Back in April, the Federal Reserve and the Office of the Comptroller of the Currency (OCC) proposed a regulation that would change the methodology used to calculate enhanced supplementary leverage ratio (eSLR) for global systemically important bank holding companies (GSIBs).

The changes are as follows:

–Replace the current 2 percent leverage buffer that applies uniformly to all GSIBs with a leverage buffer tailored to each GSIB, set at 50 percent of each firm’s GSIB risk-based capital surcharge (GSIB surcharge);

–For covered IDIs, replace the current 6 percent threshold at which such IDIs are considered “well capitalized” under the prompt corrective action (PCA) framework with a threshold set at 3 percent plus 50 percent of the GSIB surcharge applicable to the IDI subsidiary’s GSIB holding company; and

–Make a corresponding change to each GSIB’s external TLAC leverage buffer and long- term debt requirement, and make other, minor amendments to the TLAC rule.

Taking into account pre-stress and post-stress capital requirements, agency staffs estimate that the proposed changes would reduce the required amount of tier 1 capital for GSIBs by approximately $400 million, which is approximately 0.04 percent of total GSIB tier 1 capital as of the third quarter 2017 (emphasis added).

The proposed rule was met with sharp criticism from The Systemic Risk Council in a letter issued earlier this month.

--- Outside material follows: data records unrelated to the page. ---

theorem opcOf_encX (o : Nat) (f : FmtX) : opcOf (encX o f) = o % 1024 := by
  have h : (encX o f).extractLsb' 0 10 = BitVec.ofNat 10 o := by
    simp only [encX, encHdr]
    repeat first
      | exact extract_all (by decide)
      | refine (extract_low (by decide)).trans ?_
  rw [opcOf, h, BitVec.toNat_ofNat]

theorem resX_encX (o : Nat) (f : FmtX) : resX (encX o f) = true := by
  have h1 : (encX o f).getLsbD 17 = false := by
    simp only [encX]
    repeat first
      | exact bit_zero
      | refine (bit_low (by decide)).trans ?_
      | refine (bit_high (by decide)).trans ?_
  have h2 : (encX o f).extractLsb' 90 6 = 0#6 := by
    simp only [encX]
    repeat first
      | exact extract_all (by decide)
      | refine (extract_low (by decide)).trans ?_
      | refine (extract_high (by decide)).trans ?_
  rw [resX, h1, h2]; rfl

theorem decX_encX (o : Nat) (f : FmtX) (k : FmtX → Instr) : decX (encX o f) k = some (k f) := by
  rw [decX, resX_encX, getX_encX]; rfl

/-- Format B: the fields, the reserved bits and the opcode of an encoded slot. -/
theorem getB_encB (o : Nat) (f : FmtB) : getB (encB o f) = f := by
  obtain ⟨⟨fe, gn, g⟩, u, loff, slot, a, j, bound⟩ := f
  simp only [getB, encB, getHdr, encHdr, FmtB.mk.injEq, Hdr.mk.injEq]
  refine ⟨⟨?_, ?_, ?_⟩, ?_, ?_, ?_, ?_, ?_, ?_⟩
  all_goals repeat first
    | exact extract_all (by decide)
    | exact bit_bool (by decide)
    | refine (extract_high (by decide)).trans ?_
    | refine (extract_low (by decide)).trans ?_
    | refine (bit_high (by decide)).trans ?_
    | refine (bit_low (by decide)).trans ?_

theorem opcOf_encB (o : Nat) (f : FmtB) : opcOf (encB o f) = o % 1024 := by
  have h : (encB o f).extractLsb' 0 10 = BitVec.ofNat 10 o := by
    simp only [encB, encHdr]
    repeat first
      | exact extract_all (by decide)
      | refine (extract_low (by decide)).trans ?_
  rw [opcOf, h, BitVec.toNat_ofNat]

theorem resB_encB (o : Nat) (f : FmtB) : resB (encB o f) = true := by
  have h1 : (encB o f).extractLsb' 55 9 = 0#9 := by
    simp only [encB]
    repeat first
      | exact extract_all (by decide)
      | refine (extract_low (by decide)).trans ?_
      | refine (extract_high (by decide)).trans ?_
  rw [resB, h1]; rfl

theorem decB_encB (o : Nat) (f : FmtB) (k : FmtB → Instr) : decB (encB o f) k = some (k f) := by
  rw [decB, resB_encB, getB_encB]; rfl

/-- Format W: the fields, the reserved bits and the opcode of an encoded slot. -/
theorem getW_encW (o : Nat) (f : FmtW) : getW (encW o f) = f := by
  obtain ⟨⟨fe, gn, g⟩, wd, wa, wb, wc, vs, fn, mode⟩ := f
  simp only [getW, encW, getHdr, encHdr, FmtW.mk.injEq, Hdr.mk.injEq]
  refine ⟨⟨?_, ?_, ?_⟩, ?_, ?_, ?_, ?_, ?_, ?_, ?_⟩
  all_goals repeat first
    | exact extract_all (by decide)
    | exact bit_bool (by decide)
    | refine (extract_high (by decide)).trans ?_
    | refine (extract_low (by decide)).trans ?_
    | refine (bit_high (by decide)).trans ?_
    | refine (bit_low (by decide)).trans ?_

theorem opcOf_encW (o : Nat) (f : FmtW) : opcOf (encW o f) = o % 1024 := by
  have h : (encW o f).extractLsb' 0 10 = BitVec.ofNat 10 o := by
    simp only [encW, encHdr]
    repeat first
      | exact extract_all (by decide)
      | refine (extract_low (by decide)).trans ?_
  rw [opcOf, h, BitVec.toNat_ofNat]

theorem resW_encW (o : Nat) (f : FmtW) : resW (encW o f) = true := by
  have h1 : (encW o f).getLsbD 17 = false := by
    simp only [encW]
    repeat first
      | exact bit_zero
      | refine (bit_low (by decide)).trans ?_
      | refine (bit_high (by decide)).trans ?_
  have h2 : (encW o f).extractLsb' 57 39 = 0#39 := by
    simp only [encW]
    repeat first
      | exact extract_all (by decide)
      | refine (extract_low (by decide)).trans ?_
      | refine (extract_high (by decide)).trans ?_
  rw [resW, h1, h2]; rfl

theorem decW_encW (o : Nat) (f : FmtW) (k : FmtW → Instr) : decW (encW o f) k = some (k f) := by
  rw [decW, resW_encW, getW_encW]; rfl

/-- `x` holds the bits of `w` from bit `k` on. -/
def Agree {n N : Nat} (w : BitVec N) (k : Nat) (x : BitVec n) : Prop := ∀ i, i < n → x.getLsbD i = w.getLsbD (k + i)

theorem agree_append {n m N : Nat} {w : BitVec N} {k : Nat} {x : BitVec n} {y : BitVec m} (hx : Agree w (k + m) x)
    (hy : Agree w k y) : Agree w k (x ++ y) := by
  intro i hi
  by_cases h : i < m
  · rw [bit_low h]; exact hy i h
  · rw [bit_high (by omega), hx (i - m) (by omega)]; congr 1; omega

theorem agree_extract {n N : Nat} {w : BitVec N} {k j : Nat} (h : j = k) : Agree w k (w.extractLsb' j n) := by
  subst h; intro i hi; simp [hi]

theorem agree_bit {N : Nat} {w : BitVec N} {k j : Nat} (h : j = k) : Agree w k (BitVec.ofBool (w.getLsbD j)) := by
  subst h
  intro i hi
  have : i = 0 := by omega
  subst this
  exact bit_bool rfl

theorem agree_eq {n N : Nat} {w : BitVec N} {k j : Nat} {x : BitVec n} (h : w.extractLsb' j n = x) (e : j = k) : Agree w k x := by
  subst h; exact agree_extract e

theorem agree_clear {N : Nat} {w : BitVec N} {k j : Nat} (h : w.getLsbD j = false) (e : j = k) : Agree w k (0#1) := by
  subst e
  intro i hi
  have : i = 0 := by omega
  subst this
  simpa using h.symm

theorem eq_of_agree {w x : Slot} (h : Agree w 0 x) : x = w :=
  BitVec.eq_of_getLsbD_eq (fun i hi => by simpa using h i hi)

theorem opc_field {w : Slot} {o : Nat} (ho : opcOf w = o) : w.extractLsb' 0 10 = BitVec.ofNat 10 o := by
  subst ho; exact (BitVec.ofNat_toNat _ _).symm ▸ (by simp)

/-- A slot with its reserved bits zero is what the encoder writes for its opcode and fields. -/
theorem encR_getR {w : Slot} {o : Nat} (ho : opcOf w = o) (h : resR w = true) : encR o (getR w) = w := by
  have h1 : w.getLsbD 17 = false ∧ w.extractLsb' 72 24 = 0 := by
    simpa only [resR, Bool.and_eq_true, Bool.not_eq_true', beq_iff_eq] using h
  refine eq_of_agree ?_
  simp only [encR, getR, getHdr, encHdr]
  repeat' first
    | with_reducible refine agree_append ?_ ?_
    | with_reducible exact agree_extract (by decide)
    | with_reducible exact agree_bit (by decide)
    | with_reducible exact agree_eq (opc_field ho) (by decide)
    | with_reducible exact agree_clear h1.1 (by decide)
    | with_reducible exact agree_eq h1.2 (by decide)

From the Financial Times:

The SRC letter argues that, while the regulators’ proposals would have the virtue of harmonising US and global capital rules, lowering effective equity requirements would be dangerous when markets and asset values are at a cyclical peak — the very moment when capital buffers should be the deepest. Furthermore, low nominal interest rates mean that the central banks have less power to stabilise the economy in the case of recession, making strong bank capital more important…

The SLC argues that if the proposals are carried out, they should be accompanied by a requirement that big banks issue an offsetting amount of subordinated debt that converts to equity in the event of losses.

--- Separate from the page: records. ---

theorem pick_csigNode {f : FmtX} (hi : (Instr.csigNode f).wf = true) :
    (if f.fn == 1 then Instr.csigNode f else .csig f) = .csigNode f := by
  simp [Instr.wf, fieldsOk] at hi
  simp [hi]

theorem pick_placeSet {f : FmtX} (hi : (Instr.placeSet f).wf = true) :
    (if f.fn == 1 then Instr.placeGet f else .placeSet f) = .placeSet f := by
  simp [Instr.wf, fieldsOk, plainX] at hi
  simp [hi]

theorem pick_placeGet {f : FmtX} (hi : (Instr.placeGet f).wf = true) :
    (if f.fn == 1 then Instr.placeGet f else .placeSet f) = .placeGet f := by
  simp [Instr.wf, fieldsOk] at hi
  simp [hi]

theorem pick_scat {f : FmtX} (hi : (Instr.scat f).wf = true) :
    (if f.imm8.getLsbD 1 then Instr.scatAdd f else .scat f) = .scat f := by
  simp [Instr.wf, fieldsOk] at hi
  have hb : f.imm8.getLsbD 1 = false := by
    have h1 : f.imm8.toNat >>> 1 = 0 := by rw [Nat.shiftRight_eq_div_pow]; omega
    simp [BitVec.getLsbD, Nat.testBit, h1]
  rw [hb]; rfl

theorem pick_scatAdd {f : FmtX} (hi : (Instr.scatAdd f).wf = true) :
    (if f.imm8.getLsbD 1 then Instr.scatAdd f else .scat f) = .scatAdd f := by
  simp [Instr.wf, fieldsOk] at hi
  have hb : f.imm8.getLsbD 1 = true := by
    rw [BitVec.getLsbD, Nat.testBit]
    rcases hi.2 with h | h <;> simp [h]
  rw [hb]; rfl

theorem pick_bar {f : FmtR} (hi : (Instr.bar f).wf = true) :
    (if f.fn.getLsbD 4 then Instr.barArv f else .bar f) = .bar f := by
  simp [Instr.wf, fieldsOk] at hi
  have hb : f.fn.getLsbD 4 = false := by
    have h1 : f.fn.toNat >>> 4 = 0 := by rw [Nat.shiftRight_eq_div_pow]; omega
    simp [BitVec.getLsbD, Nat.testBit, h1]
  rw [hb]; rfl

theorem pick_barArv {f : FmtR} (hi : (Instr.barArv f).wf = true) :
    (if f.fn.getLsbD 4 then Instr.barArv f else .bar f) = .barArv f := by
  simp [Instr.wf, fieldsOk] at hi
  have hb : f.fn.getLsbD 4 = true := by
    have h1 : f.fn.toNat >>> 4 = 1 := by rw [Nat.shiftRight_eq_div_pow]; omega
    simp [BitVec.getLsbD, Nat.testBit, h1]
  rw [hb]; rfl

theorem pick_xstatQuery {f : FmtR} (hi : (Instr.xstatQuery f).wf = true) :
    (if f.fn == 1 then Instr.xstatFlush f else if f.fn == 2 then .xstatReset f else .xstatQuery f) = .xstatQuery f := by
  simp [Instr.wf, fieldsOk] at hi
  simp [hi]

theorem pick_xstatFlush {f : FmtR} (hi : (Instr.xstatFlush f).wf = true) :
    (if f.fn == 1 then Instr.xstatFlush f else if f.fn == 2 then .xstatReset f else .xstatQuery f) = .xstatFlush f := by
  simp [Instr.wf, fieldsOk] at hi
  simp [hi]

theorem pick_xstatReset {f : FmtR} (hi : (Instr.xstatReset f).wf = true) :
    (if f.fn == 1 then Instr.xstatFlush f else if f.fn == 2 then .xstatReset f else .xstatQuery f) = .xstatReset f := by
  simp [Instr.wf, fieldsOk] at hi
  simp [hi]

theorem unassigned (o : Nat) (w : Slot) (h : Instr.wf.assignedOpc o = false) : decodeOp o w = some (.unassignedCodePoint w) := by
  unfold decodeOp
  split <;> first | rfl | exact absurd h (by decide)

theorem of_none {i : Instr} {w : Slot} (he : encode i = none) (hw : encode i = some w) : decodeSlot w = .ok i := by
  rw [he] at hw; cases hw

theorem nop (f : FmtR) : Statement (.nop f) := fun hi _ hw =>
  of_code (o := 0x000) rfl hw (opcOf_encR _ _) (decR_encR _ _ _) hi

theorem exit (f : FmtR) : Statement (.exit f) := fun hi _ hw =>
  of_code (o := 0x001) rfl hw (opcOf_encR _ _) (decR_encR _ _ _) hi

theorem yield (f : FmtR) : Statement (.yield f) := fun hi _ hw =>
  of_code (o := 0x002) rfl hw (opcOf_encR _ _) (decR_encR _ _ _) hi

theorem bra (f : FmtB) : Statement (.bra f) := fun hi _ hw =>
  of_code (o := 0x008) rfl hw (opcOf_encB _ _) (decB_encB _ _ _) hi

theorem bru (f : FmtB) : Statement (.bru f) := fun hi _ hw =>
  of_code (o := 0x009) rfl hw (opcOf_encB _ _) (decB_encB _ _ _) hi

theorem call (f : FmtB) : Statement (.call f) := fun hi _ hw =>
  of_code (o := 0x00A) rfl hw (opcOf_encB _ _) (decB_encB _ _ _) hi

theorem ret (f : FmtB) : Statement (.ret f) := fun hi _ hw =>
  of_code (o := 0x00B) rfl hw (opcOf_encB _ _) (decB_encB _ _ _) hi

theorem jmpi (f : FmtB) : Statement (.jmpi f) := fun hi _ hw =>
  of_code (o := 0x00C) rfl hw (opcOf_encB _ _) (decB_encB _ _ _) hi

theorem rcvset (f : FmtB) : Statement (.rcvset f) := fun hi _ hw =>
  of_code (o := 0x010) rfl hw (opcOf_encB _ _) (decB_encB _ _ _) hi

theorem rcv (f : FmtB) : Statement (.rcv f) := fun hi _ hw =>
  of_code (o := 0x011) rfl hw (opcOf_encB _ _) (decB_encB _ _ _) hi

theorem launch (f : FmtR) : Statement (.launch f) := fun hi _ hw =>
  of_code (o := 0x018) rfl hw (opcOf_encR _ _) (decR_encR _ _ _) hi

theorem agen (f : FmtM) : Statement (.agen f) := fun hi _ hw =>
  of_code (o := 0x040) rfl hw (opcOf_encM _ _) (decM_encM _ _ _) hi

theorem andR (f : FmtR) : Statement (.andR f) := fun hi _ hw =>
  of_code (o := 0x041) rfl hw (opcOf_encR _ _) (decR_encR _ _ _) hi

theorem andImm (f : FmtI) : Statement (.andImm f) := fun hi _ hw =>
  of_code (o := 0x081) rfl hw (opcOf_encI _ _) (decI_encI _ _ _) hi

theorem bfi (f : FmtR) : Statement (.bfi f) := fun hi _ hw =>
  of_code (o := 0x042) rfl hw (opcOf_encR _ _) (decR_encR _ _ _) hi

theorem bfx (f : FmtR) : Statement (.bfx f) := fun hi _ hw =>
  of_code (o := 0x043) rfl hw (opcOf_encR _ _) (decR_encR _ _ _) hi

theorem brev (f : FmtR) : Statement (.brev f) := fun hi _ hw =>
  of_code (o := 0x044) rfl hw (opcOf_encR _ _) (decR_encR _ _ _) hi

theorem bsel (f : FmtR) : Statement (.bsel f) := fun hi _ hw =>
  of_code (o := 0x045) rfl hw (opcOf_encR _ _) (decR_encR _ _ _) hi

theorem clz (f : FmtR) : Statement (.clz f) := fun hi _ hw =>
  of_code (o := 0x046) rfl hw (opcOf_encR _ _) (decR_encR _ _ _) hi

theorem iabs (f : FmtR) : Statement (.iabs f) := fun hi _ hw =>
  of_code (o := 0x047) rfl hw (opcOf_encR _ _) (decR_encR _ _ _) hi

theorem iadd (f : FmtR) : Statement (.iadd f) := fun hi _ hw =>
  of_code (o := 0x048) rfl hw (opcOf_encR _ _) (decR_encR _ _ _) hi

theorem iaddImm (f : FmtI) : Statement (.iaddImm f) := fun hi _ hw =>
  of_code (o := 0x088) rfl hw (opcOf_encI _ _) (decI_encI _ _ _) hi

theorem isub (f : FmtR) : Statement (.isub f) := fun hi _ hw =>
  of_code (o := 0x051) rfl hw (opcOf_encR _ _) (decR_encR _ _ _) hi

theorem isubImm (f : FmtI) : Statement (.isubImm f) := fun hi _ hw =>
  of_code (o := 0x091) rfl hw (opcOf_encI _ _) (decI_encI _ _ _) hi

theorem imul (f : FmtR) : Statement (.imul f) := fun hi _ hw =>
  of_code (o := 0x04E) rfl hw (opcOf_encR _ _) (decR_encR _ _ _) hi

theorem imulImm (f : FmtI) : Statement (.imulImm f) := fun hi _ hw =>
  of_code (o := 0x08E) rfl hw (opcOf_encI _ _) (decI_encI _ _ _) hi

theorem imulh (f : FmtR) : Statement (.imulh f) := fun hi _ hw =>
  of_code (o := 0x04F) rfl hw (opcOf_encR _ _) (decR_encR _ _ _) hi

theorem imulhImm (f : FmtI) : Statement (.imulhImm f) := fun hi _ hw =>
  of_code (o := 0x08F) rfl hw (opcOf_encI _ _) (decI_encI _ _ _) hi

theorem imad (f : FmtR) : Statement (.imad f) := fun hi _ hw =>
  of_code (o := 0x04B) rfl hw (opcOf_encR _ _) (decR_encR _ _ _) hi

theorem imax (f : FmtR) : Statement (.imax f) := fun hi _ hw =>
  of_code (o := 0x04C) rfl hw (opcOf_encR _ _) (decR_encR _ _ _) hi

theorem imaxImm (f : FmtI) : Statement (.imaxImm f) := fun hi _ hw =>
  of_code (o := 0x08C) rfl hw (opcOf_encI _ _) (decI_encI _ _ _) hi

theorem imin (f : FmtR) : Statement (.imin f) := fun hi _ hw =>
  of_code (o := 0x04D) rfl hw (opcOf_encR _ _) (decR_encR _ _ _) hi

theorem iminImm (f : FmtI) : Statement (.iminImm f) := fun hi _ hw =>
  of_code (o := 0x08D) rfl hw (opcOf_encI _ _) (decI_encI _ _ _) hi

The SLC further argued that this rule is unwise given recent developments in financial regulation, specifically changes made by the recently enacted “Crapo bill,” a lack of Net Stable Funding Ratio for banks, and proposals to relax the Volcker rule.

Given those three developments alone, the Regulators should be strengthening, not weakening, the equity base of banks, and should be doing so in the simplest way, i.e., via the leverage ratio. In the current conjuncture, the Regulators’ proposals would be pro-cyclical.

Essentially, reducing capital requirements in good times has the potential to accelerate booms (and bubbles), but leaves the financial system more exposed to losses and systemic failure in the event of an economic downturn.

The SLC letter recommended that if this policy goes through, regulators should also require financial institutions to issue larger amounts of subordinated debt (obligations to be paid after prioritized lenders have already been paid). You can read more about subordinated debt proposals and contingent capital (which converts debt to equity in the event of a downturn) in our reference library.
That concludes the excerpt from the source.